Site iCampus ( > https://icampus.uclouvain.be/claroline/course/index.php?cid=MAT$1271$\underline{ }$001$).
On the website can be found : copies of transparencies, exercice problems and their solutions, a list of formulas and statistical tables, the help file for using the statistical software, a copy of a recent exam and the detailed table of contents of the course.
Courses LMAT1121 and LMAT1122 (real analysis/calculus, in particular bivariate integration).
The prerequisite(s) for this Teaching Unit (Unité d’enseignement – UE) for the programmes/courses that offer this Teaching Unit are specified at the end of this sheet.
The general aim of the course consists in giving an introduction into the thinking and the tools of probability theory and statistical analysis, with a view towards applications. The addressed topics cover the basic notions of probability (and conditional probability) and the main distributions of random vectors. The course treats the concepts of independence and correlation, and some aspects of large sample properties. For the statistical analysis, priority is given to the parametric approach (estimation of the parameters of a probability distribution) and to methods of statistical inference (hypothesis testing and confidence intervals). The statistical concepts are applied to the specific problems of analysis of variance (ANOVA) and of (simple) linear regression.
Contribution of the course to learning outcomes in the Bachelor in Mathematics programme. By the end of this activity, students will be able to:
Recognise and understand a basic foundation of mathematics.
Choose and use the basic tools of calculation to solve mathematical problems.
Recognise the fundamental concepts of important current mathematical theories.
Establish the main connections between these theories, analyse them and explain them through the use of examples.
Show evidence of abstract thinking and of a critical spirit.
Argue within the context of the axiomatic method. Recognise the key arguments and the structure of a proof.
Distinguish between the intuition and the validity of a result and the different levels of rigorous understanding of this same result.
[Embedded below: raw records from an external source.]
-- ==== Sys2Proof/Machine/TimersKeypad.lean ====
section
/-!
DEFINITION. The timer and keypad instructions (spec/45_timers_keypad.md R172 to R177), one meaning each.
-/

namespace Sys2Proof.Machine

/-- LD_VX_DT (R172): the value before this step's tick (R178). -/
def execLdVxDt (x : Reg) (s : State) : Host.Outcome State Fault Refusal :=
  .next (s.setReg x s.dt).advance

/-- LD_DT_VX (R173). -/
def execLdDtVx (x : Reg) (s : State) : Host.Outcome State Fault Refusal :=
  .next (s.setDelay (s.reg x)).advance

/-- LD_ST_VX (R174). -/
def execLdStVx (x : Reg) (s : State) : Host.Outcome State Fault Refusal :=
  .next (s.setSound (s.reg x)).advance

/-- SKP (R175). -/
def execSkp (x : Reg) (s : State) : Host.Outcome State Fault Refusal :=
  match s.keyAt (s.reg x) with
  | some pressed => .next (s.skipIf pressed)
  | none => .next (s.raiseHalt .keyIndexOutOfRange (encodeWord (.skp x)))

/-- SKNP (R176). -/
def execSknp (x : Reg) (s : State) : Host.Outcome State Fault Refusal :=
  match s.keyAt (s.reg x) with
  | some pressed => .next (s.skipIf (!pressed))
  | none => .next (s.raiseHalt .keyIndexOutOfRange (encodeWord (.sknp x)))

/-- LD_VX_K (R177): takes the least pressed key, or completes with nothing written, so that the next step executes the same
word again. -/
def execLdVxK (x : Reg) (s : State) : Host.Outcome State Fault Refusal :=
  match s.firstKey with
  | some k => .next (s.setReg x (BitVec.ofNat 8 k.val)).advance
  | none => .next s

end Sys2Proof.Machine
end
Learning outcomes specific to the course.
The general goal of the course is to introduce the student to the notion and the tools of probability theory and statistical analysis, with a view towards applications. By the end of the course, students will be able to:
Use the basic notions of probabilistic modelling, being able to worki with random variables:
Apply the most frequently used techniques of probability theory (conditional probabilities and expectation, normal, Poisson and exponential laws) in various fields of application
Explore structured data sets by the methods of statistical inference
Apply the techniques of confidence intervals and hypothesis testing
The contribution of this Teaching Unit to the development and command of the skills and learning outcomes of the programme(s) can be accessed at the end of this sheet, in the section entitled “Programmes/courses offering this Teaching Unit”.
Assessment is based on a written examination that focuses on theory and on exercises.
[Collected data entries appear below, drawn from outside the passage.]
-- ==== Sys2Proof/Laws/Memory.lean ====
section
/-!
SUPPORT. The laws of memory: a read after a write, the canonical form kept by every write, and the reset contents.
-/

namespace Sys2Proof.Machine

theorem lookup_insert (m : Memory) (a a' : Nat) (b : Byte) :
    Memory.lookup (Memory.insert a b m) a' = if a' = a then some b else Memory.lookup m a' := by
  induction m with
  | nil => simp [Memory.insert, Memory.lookup]
  | cons c rest ih =>
    obtain ⟨k, v⟩ := c
    simp only [Memory.insert]
    split
    · simp [Memory.lookup]
    · split
      · simp only [Memory.lookup]; grind
      · simp only [Memory.lookup, ih]; grind

theorem lookup_erase (m : Memory) (a a' : Nat) :
    Memory.lookup (Memory.erase a m) a' = if a' = a then none else Memory.lookup m a' := by
  induction m with
  | nil => simp [Memory.erase, Memory.lookup]
  | cons c rest ih =>
    obtain ⟨k, v⟩ := c
    simp only [Memory.erase]
    split <;> simp only [Memory.lookup, ih] <;> grind

/-- Everything a write can do to a read: the written byte at its own address, nothing anywhere else. -/
theorem Memory.readByte_writeByte (p : Params) (m : Memory) (a a' : Nat) (b : Byte) :
    Memory.readByte p (Memory.writeByte p m a b) a' = if a' = a then b else Memory.readByte p m a' := by
  unfold Memory.writeByte Memory.readByte
  split
  · next h => rw [lookup_erase]; split <;> simp_all
  · rw [lookup_insert]; split <;> simp_all

/-- `Memory.readByte_writeByte` for the state's memory. -/
theorem readByte_writeByte (s : State) (a a' : Nat) (b : Byte) :
    (s.writeByte a b).readByte a' = if a' = a then b else s.readByte a' :=
  Memory.readByte_writeByte s.params s.mem a a' b

@[simp] theorem readByte_writeByte_self (s : State) (a : Nat) (b : Byte) : (s.writeByte a b).readByte a = b := by
  simp [readByte_writeByte]

theorem readByte_writeByte_ne (s : State) {a a' : Nat} (b : Byte) (h : a' ≠ a) :
    (s.writeByte a b).readByte a' = s.readByte a' := by
  simp [readByte_writeByte, h]

theorem mem_insert {c : Host.Cell} {a : Nat} {b : Byte} {m : Memory} (h : c ∈ Memory.insert a b m) :
    c = (a, b) ∨ c ∈ m := by
  induction m with
  | nil => simpa [Memory.insert] using h
  | cons d rest ih =>
    obtain ⟨k, v⟩ := d
    simp only [Memory.insert] at h
    split at h
    · simpa using h
    · split at h
      · rcases List.mem_cons.1 h with h | h <;> simp [h]
      · rcases List.mem_cons.1 h with h | h
        · simp [h]
        · rcases ih h with h | h <;> simp [h]

theorem mem_erase {c : Host.Cell} {a : Nat} {m : Memory} (h : c ∈ Memory.erase a m) : c ∈ m := by
  induction m with
  | nil => simp [Memory.erase] at h
  | cons d rest ih =>
    obtain ⟨k, v⟩ := d
    simp only [Memory.erase] at h
    split at h
    · exact List.mem_cons_of_mem _ (ih h)
    · rcases List.mem_cons.1 h with h | h
      · simp [h]
      · exact List.mem_cons_of_mem _ (ih h)

theorem pairwise_insert {m : Memory} (a : Nat) (b : Byte) (h : m.Pairwise (fun c d => c.1 < d.1)) :
    (Memory.insert a b m).Pairwise (fun c d => c.1 < d.1) := by
  induction m with
  | nil => simp [Memory.insert]
  | cons d rest ih =>
    obtain ⟨k, v⟩ := d
    obtain ⟨hk, hr⟩ := List.pairwise_cons.1 h
    simp only [Memory.insert]
    split
    · next hlt =>
      refine List.pairwise_cons.2 ⟨fun c hc => ?_, h⟩
      rcases List.mem_cons.1 hc with rfl | hc
      · exact hlt
      · exact Nat.lt_trans hlt (hk c hc)
    · split
      · next _ heq => subst heq; exact List.pairwise_cons.2 ⟨hk, hr⟩
      · next hnlt hne =>
        refine List.pairwise_cons.2 ⟨fun c hc => ?_, ih hr⟩
        rcases mem_insert hc with rfl | hc
        · show k < a; omega
        · exact hk c hc

theorem pairwise_erase {m : Memory} (a : Nat) (h : m.Pairwise (fun c d => c.1 < d.1)) :
    (Memory.erase a m).Pairwise (fun c d => c.1 < d.1) := by
  induction m with
  | nil => simp [Memory.erase]
  | cons d rest ih =>
    obtain ⟨k, v⟩ := d
    obtain ⟨hk, hr⟩ := List.pairwise_cons.1 h
    simp only [Memory.erase]
    split
    · exact ih hr
    · exact List.pairwise_cons.2 ⟨fun c hc => hk c (mem_erase hc), ih hr⟩

/-- A write to an address that exists keeps the canonical form. -/
theorem Memory.wf_writeByte {p : Params} {m : Memory} {a : Nat} (b : Byte) (h : Memory.wf p m) (ha : a ≤ addrMax) :
    Memory.wf p (Memory.writeByte p m a b) := by
  unfold Memory.writeByte
  split
  · exact ⟨pairwise_erase a h.1, fun c hc => h.2 c (mem_erase hc)⟩
  · next hb =>
    refine ⟨pairwise_insert a b h.1, fun c hc => ?_⟩
    rcases mem_insert hc with rfl | hc
    · exact ⟨ha, hb⟩
    · exact h.2 c hc

/-- The empty list, the memory of reset, is canonical. -/
theorem Memory.wf_nil (p : Params) : Memory.wf p [] := by simp [Memory.wf]

@[simp] theorem readByte_resetWith (p : Params) (a : Nat) : (State.resetWith p).readByte a = resetByte p a := rfl

theorem lookup_of_mem {m : Memory} {a : Nat} {b : Byte} (h : m.Pairwise (fun c d => c.1 < d.1)) (hm : (a, b) ∈ m) :
    Memory.lookup m a = some b := by
  induction m with
  | nil => simp at hm
  | cons d rest ih =>
    obtain ⟨k, v⟩ := d
    obtain ⟨hk, hr⟩ := List.pairwise_cons.1 h
    rcases List.mem_cons.1 hm with heq | hm
    · cases heq; simp [Memory.lookup]
    · have hlt : k < a := hk _ hm
      simp only [Memory.lookup]
      rw [if_neg (by omega)]
      exact ih hr hm

theorem mem_of_lookup {m : Memory} {a : Nat} {b : Byte} (h : Memory.lookup m a = some b) : (a, b) ∈ m := by
  induction m with
  | nil => simp [Memory.lookup] at h
  | cons d rest ih =>
    obtain ⟨k, v⟩ := d
    simp only [Memory.lookup] at h
    split at h
    · next heq => cases h; simp [heq]
    · exact List.mem_cons_of_mem _ (ih h)

theorem mem_of_readByte_eq {p : Params} {m m' : Memory} (hm : Memory.wf p m)
    (h : ∀ a, Memory.readByte p m a = Memory.readByte p m' a) {c : Host.Cell} (hc : c ∈ m) : c ∈ m' := by
  obtain ⟨a, b⟩ := c
  have hl := lookup_of_mem hm.1 hc
  have hb : b ≠ resetByte p a := (hm.2 _ hc).2
  have hr := h a
  simp only [Memory.readByte, hl, Option.getD_some] at hr
  cases hl' : Memory.lookup m' a with
  | none => simp [hl'] at hr; exact absurd hr hb
  | some b' => simp [hl'] at hr; subst hr; exact mem_of_lookup hl'

/-- Equal memories are equal data: two canonical lists that read alike at every address are the same list. -/
theorem Memory.ext_of_wf {p : Params} {m m' : Memory} (hm : Memory.wf p m) (hm' : Memory.wf p m')
    (h : ∀ a, Memory.readByte p m a = Memory.readByte p m' a) : m = m' := by
  have hnd : ∀ {l : Memory}, l.Pairwise (fun c d => c.1 < d.1) → l.Nodup := fun hl =>
    hl.imp fun hlt heq => by rw [heq] at hlt; exact Nat.lt_irrefl _ hlt
  refine List.Perm.eq_of_pairwise (le := fun c d => c.1 < d.1) (fun a b _ _ h₁ h₂ => absurd h₁ (by omega)) hm.1 hm'.1 ?_
  exact (List.perm_ext_iff_of_nodup (hnd hm.1) (hnd hm'.1)).2 fun c =>
    ⟨mem_of_readByte_eq hm h, mem_of_readByte_eq hm' fun a => (h a).symm⟩

end Sys2Proof.Machine
end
The examination tests knowledge and understanding of fundamental concepts and results, ability to construct and write a coherent argument, mastery of the techniques of calculation and, above all, the applicability of the methods covered in the course to problems in the statistical analysis of data.
The aim of this introductory course of general training in probability and statistics is to familiarise students with the fundamental concepts and methods of probability and statistics. In addition to the lectures, great emphasis is placed on exercises that serve to develop a good understanding of the subject. The project allows students themselves to deal in its entirety with a concrete example from the industrial world covered by the subject matter of the course.
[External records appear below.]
theorem witness_SkipsCompareRegisters :
    (0x5121 : Word).toNat / 4096 = 0x5 ∧ (0x5121 : Word).toNat % 16 ≠ 0 ∧ (0x912F : Word).toNat / 4096 = 0x9 ∧
      (0x912F : Word).toNat % 16 ≠ 0 := by decide

theorem witness_AddSetsCarry : (1 : Reg) ≠ VF := by decide
theorem witness_SubtractionsSetNotBorrow : (1 : Reg) ≠ VF := by decide
theorem witness_ShiftsByOneBit : (1 : Reg) ≠ VF := by decide

theorem witness_BcdStore_last :
    (atIndex 0xF133 0xFFD).index.toNat + 2 ≤ 0xFFF ∧ 0x04F < (atIndex 0xF133 0xFFD).index.toNat := by decide
theorem witness_BcdStore_first_above_font :
    (atIndex 0xF133 0x050).index.toNat + 2 ≤ 0xFFF ∧ 0x04F < (atIndex 0xF133 0x050).index.toNat := by decide
theorem witness_BcdStore_into_font :
    (withPolicies (atIndex 0xF133 0x04F) .clip .write).index.toNat + 2 ≤ 0xFFF ∧
      (withPolicies (atIndex 0xF133 0x04F) .clip .write).params.fontWrite = .write := by decide
theorem witness_BcdStore_beyond_memory : (atIndex 0xF133 0xFFE).index.toNat + 2 > 0xFFF := by decide
theorem witness_BcdStore_font_faults :
    (atIndex 0xF133 0x04F).index.toNat ≤ 0x04F ∧ (atIndex 0xF133 0x04F).params.fontWrite = .fault := by decide

theorem witness_RegisterStore_last :
    (atIndex 0xFF55 0xFF0).index.toNat + (0xF : Reg).val ≤ 0xFFF ∧ 0x04F < (atIndex 0xFF55 0xFF0).index.toNat ∧
      (0xF : Reg).val ≤ (0xF : Reg).val := by decide
theorem witness_RegisterStore_first_above_font :
    (atIndex 0xF055 0x050).index.toNat + (0 : Reg).val ≤ 0xFFF ∧ 0x04F < (atIndex 0xF055 0x050).index.toNat := by decide
theorem witness_RegisterStore_untouched_byte :
    ∀ k : Reg, k.val ≤ (2 : Reg).val → (0x303 : Nat) ≠ (atIndex 0xF255 0x300).dataAddr k.val := by decide
theorem witness_RegisterStore_beyond_memory : (atIndex 0xFF55 0xFF1).index.toNat + (0xF : Reg).val > 0xFFF := by decide
theorem witness_RegisterStore_font_faults :
    (atIndex 0xF055 0x04F).index.toNat ≤ 0x04F ∧ (atIndex 0xF055 0x04F).params.fontWrite = .fault := by decide

theorem witness_RegisterLoad_last : (atIndex 0xF265 0xFFD).index.toNat + (2 : Reg).val ≤ 0xFFF := by decide
theorem witness_RegisterLoad_beyond_memory : (atIndex 0xF265 0xFFE).index.toNat + (2 : Reg).val > 0xFFF := by decide

theorem witness_LoadAfterStoreRestores :
    (atIndex 0xF255 0x300).index.toNat + (2 : Reg).val ≤ 0xFFF ∧ 0x04F < (atIndex 0xF255 0x300).index.toNat ∧
      ∃ t, exec (.ldMiVx 2) (atIndex 0xF255 0x300) = .next t ∧ Same .params t (t.setIndex 0x300) ∧
        Same .mem t (t.setIndex 0x300) ∧ (t.setIndex 0x300).index = (atIndex 0xF255 0x300).index ∧
        (2 : Reg).val ≤ (2 : Reg).val ∧ (2 : Reg).val < (3 : Reg).val :=
  ⟨by decide, by decide, _, rfl, rfl, fun _ => rfl, by decide, by decide, by decide⟩

theorem witness_StoredWordIsFetched :
    1 ≤ (1 : Reg).val ∧ (atIndex 0xF155 0x300).index.toNat + (1 : Reg).val ≤ 0xFFF ∧
      0x04F < (atIndex 0xF155 0x300).index.toNat ∧ ∃ t, exec (.ldMiVx 1) (atIndex 0xF155 0x300) = .next t :=
  ⟨by decide, by decide, by decide, _, rfl⟩

/-- G3's state: the sprite C0 80 at 0x300, the origin (3, 2). -/
def g3 : State := withRegs (withBytes (atIndex 0xD012 0x300) 0x300 [0xC0, 0x80]) [(0, 3), (1, 2)]

theorem g3_readable : SpriteReadable g3 2 := .inr (by decide)

theorem witness_DrawInvertsTheCoveredPixels :
    SpriteReadable g3 2 ∧ (g3.params.sprite = .reject → SpriteOnScreen g3 0 1 2) ∧
      Covers g3 0 1 2 4 2 ∧ (∀ px py, Covers g3 0 1 2 px py → g3.pixel px py = false) :=
  ⟨g3_readable, fun h => absurd h (by decide), ⟨0, 1, ⟨by decide, by decide, by decide⟩, by decide, by decide⟩, fun px py _ => by
    simp [g3, withRegs, withBytes, State.copyBytes, State.pixel, State.setReg, State.writeByte, atIndex, State.setIndex,
      at200, State.withFetchWord, State.placeWord, State.reset, State.resetWith, Framebuffer.pixel, blankScreen]⟩
theorem witness_DrawInvertsTheCoveredPixels_not_covered : ¬ Covers g3 0 1 2 5 2 := by
  rintro ⟨r, c, ⟨hr, hc, hb⟩, h₁, h₂⟩
  have h₁' : 3 + c = 5 := h₁
  have h₂' : 2 + r = 2 := h₂
  obtain rfl : c = 2 := by omega
  obtain rfl : r = 0 := by omega
  revert hb; decide
theorem witness_DrawInvertsTheCoveredPixels_hit :
    ∃ px py, Covers g3 0 1 2 px py ∧ ({ g3 with fb := Framebuffer.toggle blankScreen 4 2 } : State).pixel px py = true :=
  ⟨4, 2, ⟨0, 1, ⟨by decide, by decide, by decide⟩, by decide, by decide⟩, by decide⟩
theorem witness_DrawInvertsTheCoveredPixels_under_reject :
    (withPolicies g3 .reject .fault).params.sprite = .reject ∧ SpriteOnScreen (withPolicies g3 .reject .fault) 0 1 2 := by
  refine ⟨by decide, fun r c ⟨hr, hc, _⟩ => ⟨?_, ?_⟩⟩
  · show 3 + c < 64; omega
  · have hr' : r < 2 := hr
    show 2 + r < 32; omega
theorem witness_DrawTwiceRestores :
    SpriteReadable g3 2 ∧ (g3.params.sprite = .reject → SpriteOnScreen g3 0 1 2) ∧
      ∃ t, exec (.drw 0 1 2) g3 = .next t ∧ Same .screen t t ∧ Same .params t t ∧ Same .mem t t ∧ t.index = g3.index ∧
        t.reg 0 = g3.reg 0 ∧ t.reg 1 = g3.reg 1 :=
  ⟨g3_readable, fun h => absurd h (by decide), _, rfl, fun _ _ => rfl, rfl, fun _ => rfl, by decide, by decide, by decide⟩
theorem witness_DrawHaltsBeforeAnyWrite_memory : ¬ SpriteReadable (atIndex 0xD012 0xFFF) 2 := by
  rintro (h | h) <;> revert h <;> decide
theorem witness_DrawHaltsBeforeAnyWrite_last_byte : SpriteReadable (atIndex 0xD011 0xFFF) 1 := .inr (by decide)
The course consists of two strongly connected parts.
First part: Probability
- Events and probabilities
- Conditional probabilities
- Independence
- Discrete random variables
- Continuous random variables
- Multivariate probability distribution (random vectors)
- Limit theorems (Central Limit Theorem, Law of large numbers)
Second part: Statistical analysis
- Random sampling and descriptive statistics
- Construction of estimators and estimation theory
- Confidence intervals
- Hypothesis testing (for means, variances and proportions)
- ANOVA
- Linear regression
D. Wackerly, W. Mendenhall, R. Scheaffer : "Mathematical Statistics with Applications" (7th ed.) 2008, Brooks/Cole.